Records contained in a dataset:
_ _ _
-- ==== Sys2Proof/Machine/Ops.lean ====
section
/-! DEFINITION. The named operations on the state: sparse maps, set-up registers, memory with its poison marks, the copies
caching agents hold and the bias of granules, the map of addresses, the mesh, fault logs, interrupts, and the common enable
and disable machine. -/

namespace Sys2Proof.Machine

/-! ### Sparse maps in canonical form: keys rising, no entry equal to what an unlisted key reads as -/

section Maps
variable {α : Type}

/-- What a map reads at a key; `d` gives what an unlisted key reads as. -/
def lookup (d : Nat → α) (m : List (Nat × α)) (k : Nat) : α :=
  match m with
  | [] => d k
  | p :: m' => if p.1 = k then p.2 else lookup d m' k

/-- The entries of a run of values from key `k` that differ from what the keys read as unlisted. -/
def runCells [DecidableEq α] (d : Nat → α) (k : Nat) (vs : List α) : List (Nat × α) :=
  match vs with
  | [] => []
  | v :: vs' => if v = d k then runCells d (k + 1) vs' else (k, v) :: runCells d (k + 1) vs'

/-- Store a run of values from key `k` on. -/
def storeRun [DecidableEq α] (d : Nat → α) (m : List (Nat × α)) (k : Nat) (vs : List α) : List (Nat × α) :=
  m.filter (fun p => decide (p.1 < k)) ++ (runCells d k vs ++ m.filter (fun p => decide (k + vs.length ≤ p.1)))

/-- Store one value. -/
def store [DecidableEq α] (d : Nat → α) (m : List (Nat × α)) (k : Nat) (v : α) : List (Nat × α) :=
  storeRun d m k [v]

/-- The canonical form of a map. -/
abbrev Canonical (d : Nat → α) (m : List (Nat × α)) : Prop :=
  m.Pairwise (fun p q => p.1 < q.1) ∧ ∀ p ∈ m, p.2 ≠ d p.1

end Maps

/-- Reset the entries of a range of keys to what they read as unlisted. -/
def eraseRange {α : Type} (m : List (Nat × α)) (lo hi : Nat) : List (Nat × α) :=
  m.filter (fun p => decide (p.1 < lo ∨ hi ≤ p.1))

/-! ### Sets of numbers, rising -/

def setInsert (m : List Nat) (k : Nat) : List Nat :=
  m.filter (fun x => decide (x < k)) ++ (k :: m.filter (fun x => decide (k < x)))

def setErase (m : List Nat) (k : Nat) : List Nat := m.filter (fun x => decide (x ≠ k))

def setEraseRange (m : List Nat) (lo hi : Nat) : List Nat := m.filter (fun x => decide (x < lo ∨ hi ≤ x))

/-! ### Bit fields and bytes -/

/-- Bits [hi:lo] of a word as a number. -/
def wfld (w : Word) (hi lo : Nat) : Nat := w.toNat / 2 ^ lo % 2 ^ (hi + 1 - lo)

/-- Bits [hi:lo] of a word set to `v`, the others kept. -/
def wset (w : Word) (hi lo v : Nat) : Word :=
  BitVec.ofNat 32 (2 ^ (hi + 1) * (w.toNat / 2 ^ (hi + 1)) + 2 ^ lo * (v % 2 ^ (hi + 1 - lo)) + w.toNat % 2 ^ lo)

def bit (w : Word) (i : Nat) : Bool := w.getLsbD i

/-- Little-endian (R7, R76): the number n bytes spell. -/
def leNat : List Byte → Nat
  | [] => 0
  | b :: bs => b.toNat + 256 * leNat bs

/-- The n lowest bytes of a number, least significant first. -/
def leBytes : Nat → Nat → List Byte
  | 0, _ => []
  | n + 1, v => BitVec.ofNat 8 v :: leBytes n (v / 256)

/-! ### Set-up registers -/

/-- TD_DIE_40 to TD_DIE_79 read the state of the compute die the stack is attached to (R397 note 1). -/
def regAlias (a : Nat) : Nat :=
  if Reg.tdDie 40 ≤ a ∧ a ≤ Reg.tdDie 79 then a - 160 else a

/-- A register's value. -/
def State.reg (s : State) (a : Nat) : Word := lookup regReset s.regs (regAlias a)

def State.setReg (s : State) (a : Nat) (v : Word) : State := { s with regs := store regReset s.regs a v }

/-- A field of a register, and a register with one field changed. -/
def State.fld (s : State) (a hi lo : Nat) : Nat := wfld (s.reg a) hi lo
def State.putFld (s : State) (a hi lo v : Nat) : State := s.setReg a (wset (s.reg a) hi lo v)
def State.flag (s : State) (a i : Nat) : Bool := (s.reg a).getLsbD i
def State.setFlag (s : State) (a i : Nat) (b : Bool) : State := s.putFld a i i (if b then 1 else 0)

/-- A counter register raised by n, saturating at all ones. -/
def State.count (s : State) (a : Nat) (n : Nat := 1) : State :=
  s.setReg a (BitVec.ofNat 32 (min (s.reg a |>.toNat |> (· + n)) 0xFFFFFFFF))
_ _ _
Print the entries once more, identical in every line.

= Solution for this task =
-- ==== Sys2Proof/Machine/Ops.lean ====
section
/-! DEFINITION. The named operations on the state: sparse maps, set-up registers, memory with its poison marks, the copies
caching agents hold and the bias of granules, the map of addresses, the mesh, fault logs, interrupts, and the common enable
and disable machine. -/

namespace Sys2Proof.Machine

/-! ### Sparse maps in canonical form: keys rising, no entry equal to what an unlisted key reads as -/

section Maps
variable {α : Type}

/-- What a map reads at a key; `d` gives what an unlisted key reads as. -/
def lookup (d : Nat → α) (m : List (Nat × α)) (k : Nat) : α :=
  match m with
  | [] => d k
  | p :: m' => if p.1 = k then p.2 else lookup d m' k

/-- The entries of a run of values from key `k` that differ from what the keys read as unlisted. -/
def runCells [DecidableEq α] (d : Nat → α) (k : Nat) (vs : List α) : List (Nat × α) :=
  match vs with
  | [] => []
  | v :: vs' => if v = d k then runCells d (k + 1) vs' else (k, v) :: runCells d (k + 1) vs'

/-- Store a run of values from key `k` on. -/
def storeRun [DecidableEq α] (d : Nat → α) (m : List (Nat × α)) (k : Nat) (vs : List α) : List (Nat × α) :=
  m.filter (fun p => decide (p.1 < k)) ++ (runCells d k vs ++ m.filter (fun p => decide (k + vs.length ≤ p.1)))

/-- Store one value. -/
def store [DecidableEq α] (d : Nat → α) (m : List (Nat × α)) (k : Nat) (v : α) : List (Nat × α) :=
  storeRun d m k [v]

/-- The canonical form of a map. -/
abbrev Canonical (d : Nat → α) (m : List (Nat × α)) : Prop :=
  m.Pairwise (fun p q => p.1 < q.1) ∧ ∀ p ∈ m, p.2 ≠ d p.1

end Maps

/-- Reset the entries of a range of keys to what they read as unlisted. -/
def eraseRange {α : Type} (m : List (Nat × α)) (lo hi : Nat) : List (Nat × α) :=
  m.filter (fun p => decide (p.1 < lo ∨ hi ≤ p.1))

/-! ### Sets of numbers, rising -/

def setInsert (m : List Nat) (k : Nat) : List Nat :=
  m.filter (fun x => decide (x < k)) ++ (k :: m.filter (fun x => decide (k < x)))

def setErase (m : List Nat) (k : Nat) : List Nat := m.filter (fun x => decide (x ≠ k))

def setEraseRange (m : List Nat) (lo hi : Nat) : List Nat := m.filter (fun x => decide (x < lo ∨ hi ≤ x))

/-! ### Bit fields and bytes -/

/-- Bits [hi:lo] of a word as a number. -/
def wfld (w : Word) (hi lo : Nat) : Nat := w.toNat / 2 ^ lo % 2 ^ (hi + 1 - lo)

/-- Bits [hi:lo] of a word set to `v`, the others kept. -/
def wset (w : Word) (hi lo v : Nat) : Word :=
  BitVec.ofNat 32 (2 ^ (hi + 1) * (w.toNat / 2 ^ (hi + 1)) + 2 ^ lo * (v % 2 ^ (hi + 1 - lo)) + w.toNat % 2 ^ lo)

def bit (w : Word) (i : Nat) : Bool := w.getLsbD i

/-- Little-endian (R7, R76): the number n bytes spell. -/
def leNat : List Byte → Nat
  | [] => 0
  | b :: bs => b.toNat + 256 * leNat bs

/-- The n lowest bytes of a number, least significant first. -/
def leBytes : Nat → Nat → List Byte
  | 0, _ => []
  | n + 1, v => BitVec.ofNat 8 v :: leBytes n (v / 256)

/-! ### Set-up registers -/

/-- TD_DIE_40 to TD_DIE_79 read the state of the compute die the stack is attached to (R397 note 1). -/
def regAlias (a : Nat) : Nat :=
  if Reg.tdDie 40 ≤ a ∧ a ≤ Reg.tdDie 79 then a - 160 else a

/-- A register's value. -/
def State.reg (s : State) (a : Nat) : Word := lookup regReset s.regs (regAlias a)

def State.setReg (s : State) (a : Nat) (v : Word) : State := { s with regs := store regReset s.regs a v }

/-- A field of a register, and a register with one field changed. -/
def State.fld (s : State) (a hi lo : Nat) : Nat := wfld (s.reg a) hi lo
def State.putFld (s : State) (a hi lo v : Nat) : State := s.setReg a (wset (s.reg a) hi lo v)
def State.flag (s : State) (a i : Nat) : Bool := (s.reg a).getLsbD i
def State.setFlag (s : State) (a i : Nat) (b : Bool) : State := s.putFld a i i (if b then 1 else 0)

/-- A counter register raised by n, saturating at all ones. -/
def State.count (s : State) (a : Nat) (n : Nat := 1) : State :=
  s.setReg a (BitVec.ofNat 32 (min (s.reg a |>.toNat |> (· + n)) 0xFFFFFFFF))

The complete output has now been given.